Background: Modern supply chains operate within an environment characterized by volatility, complexity, and rapid technological change. Building supply chains that are simultaneously agile, resilient, and digitally intelligent has become an imperative across industries ranging from air cargo operations to last-mile urban deliveries (Christopher, 2000; Bombelli & Fazi, 2022). The literature contains rich but fragmented contributions on discrete elements — agility taxonomies, digital enablement, sustainable modal shifts, and empirical datasets for automation — yet a unified theoretical and operational framework that ties these elements into implementable pathways is lacking (Christopher, 2000; Costantino et al., 2012; Bamakan et al., 2021).

Methods: This paper synthesizes heterogeneous sources spanning empirical case studies, methodological contributions to agile development, technological frameworks integrating blockchain-IoT-big data, and context-specific innovations such as cargo bicycles and perpetual motion electric trucks. Using a rigorous integrative literature synthesis approach — combining conceptual mapping, comparative analysis of empirical case studies, and cross-domain theoretical elaboration — the study derives a multi-layered framework aligning strategy, operations, and digital infrastructure to support sustainable, resilient, and agile supply chains (Christopher, 2000; Bamakan et al., 2021; Gonzalez-Calderon et al., 2022).

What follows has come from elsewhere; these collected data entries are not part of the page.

-- ==== Sys2Proof/Machine/FrondMem.lean ====
section
/-!
DEFINITION. Vector instructions that access memory (R206 to R221): scratchpad loads and stores, packed
codes, run lengths, radix partition, gather and scatter.
-/

namespace Sys2Proof.Machine

/-! ## Faults inside an instruction (R218, R219) -/

/-- An address with its low log2(wb / 8) bits ignored (R206, R214). -/
def alignTo (wb a : Nat) : Nat := a / (wb / 8) * (wb / 8)

/-- A 64-bit address. -/
def addr64 (a : Nat) : Nat := a % 2 ^ 64

/-- The lowest failing element of a list: element, code, address. -/
def firstFault (chk : Nat → Option (Nat × Nat)) : List Nat → Option (Nat × Nat × Nat)
  | [] => none
  | e :: t =>
    match chk e with
    | some c => some (e, c.1, c.2)
    | none => firstFault chk t

/-- The elements of a list that lie below the failing one. -/
def belowFault (bad : Option (Nat × Nat × Nat)) (es : List Nat) : List Nat :=
  match bad with
  | none => es
  | some b => es.filter fun e => decide (e < b.1)

/-- The end of a memory instruction: fc.vri is 0 when it completes, else the failing element and the
exception is taken. -/
def endVec (s : State) (fr : Frond) (bad : Option (Nat × Nat × Nat)) : FOut :=
  match bad with
  | none => .next s { fr with vri := 0 } (fr.pc + 4)
  | some b => .heldExc s { fr with vri := BitVec.ofNat 13 b.1 } b.2.1 b.2.2

/-- A memory instruction: its encoding is checked, then it runs. -/
def vmemOp (v : VForm) (o : VOps) (g : State → Frond → FOut) : State → Frond → FOut :=
  fun s fr => if v.ok o then g s fr else .exc s fr 0x01 0 none

/-- The fault of a scratchpad access of n bytes with the address that it reports. -/
def spCheck (fr : Frond) (a n : Nat) : Option (Nat × Nat) := (fr.spFaultN a n).map fun c => (c, a)

/-- Writes elements of vd from a function. -/
def putElems (fr : Frond) (o : VOps) (es : List Nat) (g : Nat → Nat) : Frond :=
  let v := fr.vr o.d.toNat
  let n := vlmax o.w
  fr.setV o.d.toNat (buildV v (wBits o.w) n fun e => if es.contains e then g e else elem v (wBits o.w) e)

/-! ## Unit-stride and strided access (R206, R207) -/

/-- Address of element e: ga + gb + e × W / 8, or ga + e × gb. -/
def vmemAddr (strided : Bool) (fr : Frond) (o : VOps) (e : Nat) : Nat :=
  let a := (fr.gr o.a).toNat
  let b := (fr.gr o.b).toNat
  if strided then alignTo (wBits o.w) (addr64 (a + e * b))
  else if o.w = 4 then addr64 (a + b + e / 8)
  else alignTo (wBits o.w) (addr64 (a + b + e * (wBits o.w / 8)))

/-- Bytes that one element's access touches. -/
def elemBytes (o : VOps) : Nat := if o.w = 4 then 1 else wBits o.w / 8

/-- The value that element e of a load reads. -/
def vmemRead (strided : Bool) (fr : Frond) (o : VOps) (e : Nat) : Nat :=
  let x := fr.spNat (vmemAddr strided fr o e) (elemBytes o)
  if o.w = 4 then x / 2 ^ (e % 8) % 2 else x

/-- Stores one element; .bit writes its bit of the byte (R194, log 35). -/
def vmemStore (strided : Bool) (o : VOps) (v : BitVec 4096) (e : Nat) (fr : Frond) : Frond :=
  let a := vmemAddr strided fr o e
  let x := elem v (wBits o.w) e
  if o.w = 4 then
    let old := fr.spNat a 1
    let clr := old - old / 2 ^ (e % 8) % 2 * 2 ^ (e % 8)
    fr.spStore a [BitVec.ofNat 8 (clr + x * 2 ^ (e % 8))]
  else fr.spStore a (leBytes x (elemBytes o))

/-- Form of a VMEM instruction; .bit for vld and vst only. -/
def vmemForm (strided : Bool) : VForm :=
  { d := .any, a := .any, b := .any, men := 1, ws := if strided then wInt else wAll }

/-- vld and vlds. -/
def vloadOp (strided : Bool) (o : VOps) : State → Frond → FOut :=
  vmemOp (vmemForm strided) o fun s fr =>
    let es := activeList fr o (effLen fr o.w)
    let bad := firstFault (fun e => spCheck fr (vmemAddr strided fr o e) (elemBytes o)) es
    endVec s (putElems fr o (belowFault bad es) (vmemRead strided fr o)) bad

/-- vst and vsts: element by element in ascending order. -/
def vstoreOp (strided : Bool) (o : VOps) : State → Frond → FOut :=
  vmemOp (vmemForm strided) o fun s fr =>
    let es := activeList fr o (effLen fr o.w)
    let bad := firstFault (fun e => spCheck fr (vmemAddr strided fr o e) (elemBytes o)) es
    endVec s (forEach (vmemStore strided o (fr.vr o.d.toNat)) (belowFault bad es) fr) bad

/-- vld (R206). -/
def execVld (f : Fin 128) (o : VOps) (s : State) : Host.Outcome State Fault Refusal :=
  .next (runFrond f.val (vloadOp false o) s)

/-- vst (R206). -/
def execVst (f : Fin 128) (o : VOps) (s : State) : Host.Outcome State Fault Refusal :=
  .next (runFrond f.val (vstoreOp false o) s)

Results: The resulting framework delineates (1) strategic principles for agility and Triple-A alignment (agility, adaptability, alignment), (2) operational modules for warehousing and last-mile logistics that embed human-in-the-loop and automated capabilities, (3) a digital intelligence stack comprising sensing, secure data fabric (blockchain), analytics, and decision automation, and (4) sustainability vectors that reconcile carbon reduction with service-level objectives through modal innovations and energy-efficient vehicle technologies (de Boer, 2018; Bamakan et al., 2021; Hunt et al., 2023; Gonzalez-Calderon et al., 2022). The framework further articulates measurement constructs and key performance indicators that balance responsiveness, cost, and environmental impact (Costantino et al., 2012; Balaji et al., 2015).

Conclusions: Integrating agility and digital intelligence provides robust pathways to resilient, low-carbon supply chains. Operationalizing this integration requires deliberate investments in data interoperability, human-centered automation in warehousing, and policy-aligned adoption of sustainable transport modes. The paper concludes with prioritized research agendas and practical implementation guidelines for managers and policymakers to accelerate transition toward agile, digitally-enabled, and sustainable supply networks (Christopher et al., 2006; Bamakan et al., 2021; Chowdhury, 2025).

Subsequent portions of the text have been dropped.